# Cant connect to client



## t77snapshot (Dec 1, 2009)

My WCG network is down and I need some help on getting it up again. The problem occurred when my router stopped responding, I didn't have time to mess with it so I just plugged my modem directly to my comp. I have an internet connection but not a WCG connection.

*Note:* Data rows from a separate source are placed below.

-- ==== Sys2Proof/WellFormed.lean ====
section
/-!
DEFINITION. Which commands are well formed: what their operand types do not bound by themselves. `Instr.bytes`: how many bytes the
world outside brings with a command (a host buffer, a frame, a payload); no buffer or frame of the manual is longer than 65,536 bytes
(R37, R54). `Instr.ranges`: the sizes of host accesses (R34), descriptors (Tables 2.20, 2.23), event data (Table 2.16), Kennar payloads.
-/
namespace Sys2Proof
open Sys2Proof

/-- One access to BAR0: one to eight bytes inside it (Table 2.1). R34 says which of them act. -/
def regWriteWf (w : RegWrite) : Bool :=
  match w with
  | .bar offset size _ => 1 ≤ size && size ≤ 8 && offset + size ≤ 0x1000000
  | _ => true

/-- A word of a lane's memories or of its loop cache (R213). -/
def checkWf (c : LaneCheck) : Bool :=
  match c with
  | .ok | .retried | .residue => true
  | .memory _ word => word < 8192
  | .cache word => word < 64

/-- Addresses of six bytes. -/
def mpduWf (m : Mpdu) : Bool := [m.ra, m.ta, m.bssid, m.da, m.sa].all fun a => a.length == 6 || a.isEmpty

/-- Bytes that come with a command. -/
def Instr.bytes : Instr → Nat
  | .nop _ buf => buf.length
  | .getVersion _ buf => buf.length
  | .abortCommand _ buf => buf.length
  | .hostGetCounters _ buf => buf.length
  | .radioGetState _ buf => buf.length
  | .radioSetState _ buf => buf.length
  | .radioSetChannel _ buf => buf.length
  | .radioCalibrate _ buf => buf.length
  | .radioSetFemMap _ buf => buf.length
  | .radioSetRamp _ buf => buf.length
  | .radioSetChain _ buf => buf.length
  | .radioRestoreChain _ buf => buf.length
  | .radioGetChain _ buf => buf.length
  | .radioGetCounters _ buf => buf.length
  | .radioRffeTransfer _ buf _ => buf.length
  | .phySetRx _ buf => buf.length
  | .phySetFormats _ buf => buf.length
  | .phyGetConfig _ buf => buf.length
  | .phyGetReport _ buf => buf.length
  | .phyReadHistory _ buf => buf.length
  | .phyGetCounters _ buf => buf.length
  | .phyTestTx _ buf => buf.length
  | .macSetBss _ buf => buf.length
  | .macSetBeacon _ buf => buf.length
  | .macSetEdca _ buf => buf.length
  | .macSetCca _ buf => buf.length
  | .macAddSta _ buf => buf.length
  | .macDelSta _ buf => buf.length
  | .macSetBaPolicy _ buf => buf.length
  | .macSetMld _ buf => buf.length
  | .macSetTwt _ buf => buf.length
  | .macSetUplink _ buf => buf.length
  | .macSetRetry _ buf => buf.length
  | .macGetCounters _ buf => buf.length
  | .macGetSta _ buf => buf.length
  | .schedSetAcWeights _ buf => buf.length
  | .schedSetBssShare _ buf => buf.length
  | .schedSetSta _ buf => buf.length
  | .schedSetLimits _ buf => buf.length
  | .schedGetFurrow _ buf => buf.length
  | .schedGetSta _ buf => buf.length
  | .schedFlushQueue _ buf => buf.length
  | .schedGetCounters _ buf => buf.length
  | .harrowLease _ buf => buf.length
  | .harrowRelease _ buf => buf.length
  | .harrowSubmitJob _ buf => buf.length
  | .harrowStopJob _ buf => buf.length
  | .harrowGetStatus _ buf => buf.length
  | .harrowGetCounters _ buf => buf.length
  | .bfSetSounding _ buf => buf.length
  | .bfSetAgeing _ buf => buf.length
  | .bfSetPrecoder _ buf => buf.length
  | .bfRecalibrate _ buf => buf.length
  | .bfSetFemRecip _ buf => buf.length
  | .bfGetCsi _ buf => buf.length
  | .bfGetGroups _ buf => buf.length
  | .bfGetStatus _ buf => buf.length
  | .bfGetCounters _ buf => buf.length
  | .seederGetStatus _ buf => buf.length
  | .seederSetParams _ buf => buf.length
  | .seederGetPlacement _ buf => buf.length
  | .seederReadLog _ buf => buf.length
  | .seederSetFence _ buf => buf.length
  | .seederClearFence _ buf => buf.length
  | .seederGetFence _ buf => buf.length
  | .seederEvaluate _ buf => buf.length
  | .seederGetCounters _ buf => buf.length
  | .ropeJoin _ buf => buf.length
  | .ropeLeave _ buf => buf.length
  | .ropeGetStatus _ buf => buf.length
  | .ropeSetKey _ buf => buf.length
  | .ropeGetMember _ buf => buf.length
  | .ropeGetPitch _ buf => buf.length
  | .ropeGetCounters _ buf => buf.length
  | .timeSetRole _ buf => buf.length
  | .timeSetAsym _ buf => buf.length
  | .timeSetTsf _ buf => buf.length
  | .timeSetPps _ buf => buf.length
  | .timeGetStatus _ buf => buf.length
  | .timeGetTsf _ buf => buf.length
  | .timeGetCounters _ buf => buf.length
  | .routerSetParams _ buf => buf.length
  | .routerSetFlow _ buf => buf.length
  | .routerDelFlow _ buf => buf.length
  | .routerGetFlow _ buf => buf.length
  | .routerSetRule _ buf => buf.length
  | .routerSetRoute _ buf => buf.length
  | .routerSetNeigh _ buf => buf.length
  | .routerSetFdb _ buf => buf.length
  | .routerFlushFdb _ buf => buf.length
  | .routerSetDomain _ buf => buf.length
  | .routerSetPortPair _ buf => buf.length
  | .routerSetRingGroup _ buf => buf.length
  | .routerSetHash _ buf => buf.length
  | .routerSetIndirection _ buf => buf.length
  | .routerSetExcLimit _ buf => buf.length
  | .routerGetCounters _ buf => buf.length
  | .routerGetRule _ buf => buf.length
  | .ethConfigurePort _ buf => buf.length
  | .ethSetFilter _ buf => buf.length
  | .ethGetStatus _ buf _ _ => buf.length
  | .ethSetFallow _ buf => buf.length
  | .ethGetCounters _ buf => buf.length
  | .secGetIdentity _ buf => buf.length
  | .secOpenSession _ buf _ => buf.length
  | .secLoadKey _ buf => buf.length
  | .secDeleteKey _ buf => buf.length
  | .secBindKey _ buf => buf.length
  | .secGetKeyState _ buf => buf.length
  | .secSetStream _ buf => buf.length
  | .secMacsecPort _ buf => buf.length
  | .secMacsecSetSa _ buf => buf.length
  | .secSae _ buf _ _ => buf.length
  | .sec4way _ buf _ => buf.length
  | .secEapol _ buf _ => buf.length
  | .secGetCounters _ buf => buf.length
  | .dramConfigure _ buf => buf.length
  | .dramSetPolicy _ buf => buf.length
  | .dramSetRate _ buf => buf.length
  | .dramRetrain _ buf => buf.length
  | .dramGetStatus _ buf => buf.length
  | .dramGetErrors _ buf => buf.length
  | .dramGetCounters _ buf => buf.length
  | .relGetStatus _ buf => buf.length
  | .cairnRestore _ buf _ _ => buf.length
  | .cairnExport _ buf => buf.length
  | .relGetCounters _ buf => buf.length
  | .sysGetState _ buf => buf.length
  | .sysSetMode _ buf => buf.length
  | .powerEnterBivouac _ buf => buf.length
  | .wurSetRx _ buf => buf.length
  | .wurSetMatch _ buf => buf.length
  | .wurGetStatus _ buf => buf.length
  | .wurSend _ buf => buf.length
  | .wurGetCounters _ buf => buf.length
  | .dmaTransferDone _ _ data => data.length
  | .jobStart _ _ data => (data.map List.length).sum
  | .eventRaise _ _ data => data.length
  | .htxFrameFetch _ descs data => (descs.map List.length).sum + data.length
  | .hrxFrameDeliver _ descs => (descs.map List.length).sum
  | .mpduRx _ m => m.whole.length
  | .belay f => f.payload.length
  | .joinReq f => f.payload.length
  | .joinAck f => f.payload.length
  | .joinConfirm f => f.payload.length
  | .leave f => f.payload.length
  | .rosterReq f => f.payload.length
  | .roster f => f.payload.length
  | .report f => f.payload.length
  | .reportSend _ _ heard => (heard.map fun p => p.1.length).sum
  | .hello f => f.payload.length
  | .clients f => f.payload.length
  | .tReq f => f.payload.length
  | .tResp f => f.payload.length
  | .proposal f => f.payload.length
  | .plan f => f.payload.length
  | .fdbAge _ mac => mac.length
  | .ethFrameRx _ bytes _ _ _ _ _ _ => bytes.length
  | .harrowNop _ _ | .halt _ _ | .loop _ _ | .br _ _ | .sli _ _ | .sadd _ _
  | .pset _ _ | .xfer _ _ | .xwait _ _ | .swi _ _ | .rti _ _ | .tset _ _
  | .expclr _ _ | .expget _ _ | .idxset _ _ | .mmget _ _ | .move _ _ | .vadd _ _
  | .vsub _ _ | .vmuln _ _ | .vmulcn _ _ | .vmac _ _ | .vmacc _ _ | .vmsu _ _
  | .vmul0 _ _ | .vdotc _ _ | .vnrw _ _ | .vsha _ _ | .vconj _ _ | .vneg _ _
  | .vbfly _ _ | .vperm _ _ | .bexp _ _ | .vmaxi _ _ | .vmini _ _ | .vrcp _ _
  | .vrsq _ _ | .vsplat _ _ | .stepTimerExpiry _ | .interruptTaken _ | .jobBudget _ | .jobComplete _ _
  | .canaryMeasure _ _ | .telemSteal _ _ | .mbxDoorbell _ | .completionWrite _ | .cqHeadWrite _ _ | .cqEnable _
  | .cqDisable _ | .eventWrite | .evtHeadWrite _ | .evtEnable | .evtDisable | .evtLostRead
  | .evtFilteredRead | .coexGrantsRead _ | .watchdogExpiry | .coalesceTimeout _ | .msixDeferredSend _ | .msixUnmask _
  | .hringProdWrite _ _ _ | .hringEnable _ _ | .hringDisable _ _ | .hringIdle _ _ | .hringResume _ _ | .registerWrite _
  | .powerOnReset | .perstAssert | .perstRelease | .hotReset | .flr | .sysReset _
  | .wdtAutoReset | .thermalTrip | .thermalHoldClear | .thermalWarn _ | .wipeEnd | .applyToken _
  | .fuseProgramDone | .fwlStart | .imageVerified | .fwReady | .bivouacNAssert | .supplyRemoval _
  | .canaryReplan _ | .avsFault | .avsPauseEnd | .avsAck _ | .refLost | .refReturn
  | .commitPoint _ | .responderComplete _ _ | .hlEvaluate _ | .hlUndo _ | .radioStateApply _ | .radioTransitionEnd _
  | .radioAutoWake _ _ | .synTempSample _ _ | .calPendingStart _ | .calForced _ | .synCalEnd _ | .channelSwitch _ _
  | .derateResearch _ _ | .coexReqChange _ _ | .coexPriChange _ _ | .coexStuck _ | .preambleDetect _ _ _ | .sigValidate _ _
  | .searchResume _ | .restartDecision _ _ _ | .ldpcDecode _ _ _ | .rxPpduEnd _ _ | .txPpduStart _ _ _ _ | .txUnderrun _
  | .txPpduEnd _ _ | .wurFrameRx _ | .wurWindow _ | .wurCopyDue _ | .responseTimeout _ | .ccaChange _ _ _ _
  | .backoffSlot _ _ _ | .navRtsTimeout _ | .msduLifetimeExpiry _ | .defragTimeout _ | .reorderTimeout _ | .addbaRequest _ _ _ _
  | .twtSetupRequest _ _ _ _ _ _ | .saQuery _ _ | .tbtt _ _ | .bcnDeferred _ | .twtSpStart _ | .uplBeaconWindowEnd _
  | .furrowBuildStart _ _ _ _ | .furrowReady _ _ | .furrowLateWindow _ | .llUrgent _ _ | .llDeadline _ _ | .ulHoldEnd _
  | .coordTxopStart _ _ _ | .soundingFeedback _ _ _ | .csiExpired _ _ _ | .recipCalRequest _ | .recipCalStart _ | .recalForced _
  | .recipCalEnd _ _ | .groupRebuild _ _ | .seederEvaluation _ | .seederOverload _ _ _ _ _ | .forcedReplacement _ | .surveyDwell _ _ _ _
  | .surveySkip _ | .steerResponse _ _ | .steerTimeout _ | .belaySend | .belayWindowClose | .joinReqSend
  | .joinTimeout | .ropeForm | .helloSend | .clientsSend _ _ | .memberTimeout _ | .tReqSend
  | .tRespSend _ | .timeExchLost | .timeServoStep | .proposalSend _ _ _ | .proposalCutoff | .planSend
  | .coordSlotStart | .keyPhaseExpiry | .tbCmdSet _ _ | .tbCmdAdj _ _ | .tbIncCommit _ _ | .tbDitherCommit _ _
  | .tbTimeRead _ | .tbCaptureGo _ | .tbSaturate _ | .tbMasterTimeout _ | .ppsInEdge | .ppsInLost
  | .ppsOutEdge | .ppsOutFall | .launchJudge _ | .launchInstant _ _ | .routerClassify _ _ _ _ | .exceptionDeliver
  | .fragmentSlowPath _ _ | .slowFragTimeout | .flowAgeCheck | .pauseRx _ _ | .pauseEnd _ | .ethFrameTx _ _
  | .launchWireHold _ | .ethLinkUp _ _ _ _ | .ethLinkDown _ _ | .preemptVerify _ | .capsSend _ | .caps _ _ _
  | .fallowCapsTimeout _ | .fallowDownTrigger _ | .fallowUpTrigger _ | .stepReq _ _ _ _ | .stepAck _ _ | .stepNak _ _
  | .stepReqTimeout _ | .ethFallow _ _ | .cipherFrame _ _ _ _ | .keyHoldTimeout _ | .saeContextTimeout _ | .dramInitDone _
  | .dramRead _ _ | .dramWrite _ _ | .alertFall _ _ | .alertRise _ | .refDue _ _ | .refIssue _ _
  | .refPullIn _ _ | .tempRead _ _ | .zqCal _ | .retrainDue _ | .retrainStart _ _ | .retrainDone _ _ _
  | .rtcTime0Read _ | .rtcTime2Read | .rtcSnapshotExpiry | .rtcCommit _ | .rtcCommitLoad | .rtcUnlock _
  | .rtcLock | .vddIoGood | .batteryPowerUp | .rtcSecondTick | .oscStop _ | .oscResume
  | .gleanerAccess _ _ _ | .gleanerPassEnd _ | .gleanerEscalate _ | .weakRegionScrub _ _ _ | .arrayWriteback _ | .ternaryRepair _ _
  | .canarySample _ | .stressSample _ | .marginReplan _ _ | .gainCal _ _ _ _ | .cairnReady | .navExpiry _ _
  | .laneWipeDone _ | .surveyDwellEnd _ _ | .rateChange | .respondMpacket _ _ | .trngHealthFail => 0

EDIT: I got my router up and running all my crunchers again accept for THIS computer. What should I do?


----------



## [Ion] (Dec 1, 2009)

Re-install BOINC (you don't have to uninstall it first), I've had this issue in the past and it fixed it.


----------



## t77snapshot (Dec 1, 2009)

Will I loose all my work?


----------



## [Ion] (Dec 1, 2009)

t77snapshot said:


> Will I loose all my work?



Nope.  I've reinstalled the client quite a few times on different machines on XP, Vista, and 7, and all of the work was there after the reinstall and it continued crunching


----------



## t77snapshot (Dec 1, 2009)

Well I uninstalled and re-install with the same results.  Should I try removing the Project and add it again will I loose the work?


----------



## hat (Dec 1, 2009)

Have you tried manually updating it? Click on the update button in the projects tab


----------



## t77snapshot (Dec 1, 2009)

hat said:


> Have you tried manually updating it? Click on the update button in the projects tab



There it go's! Thanks Hat


----------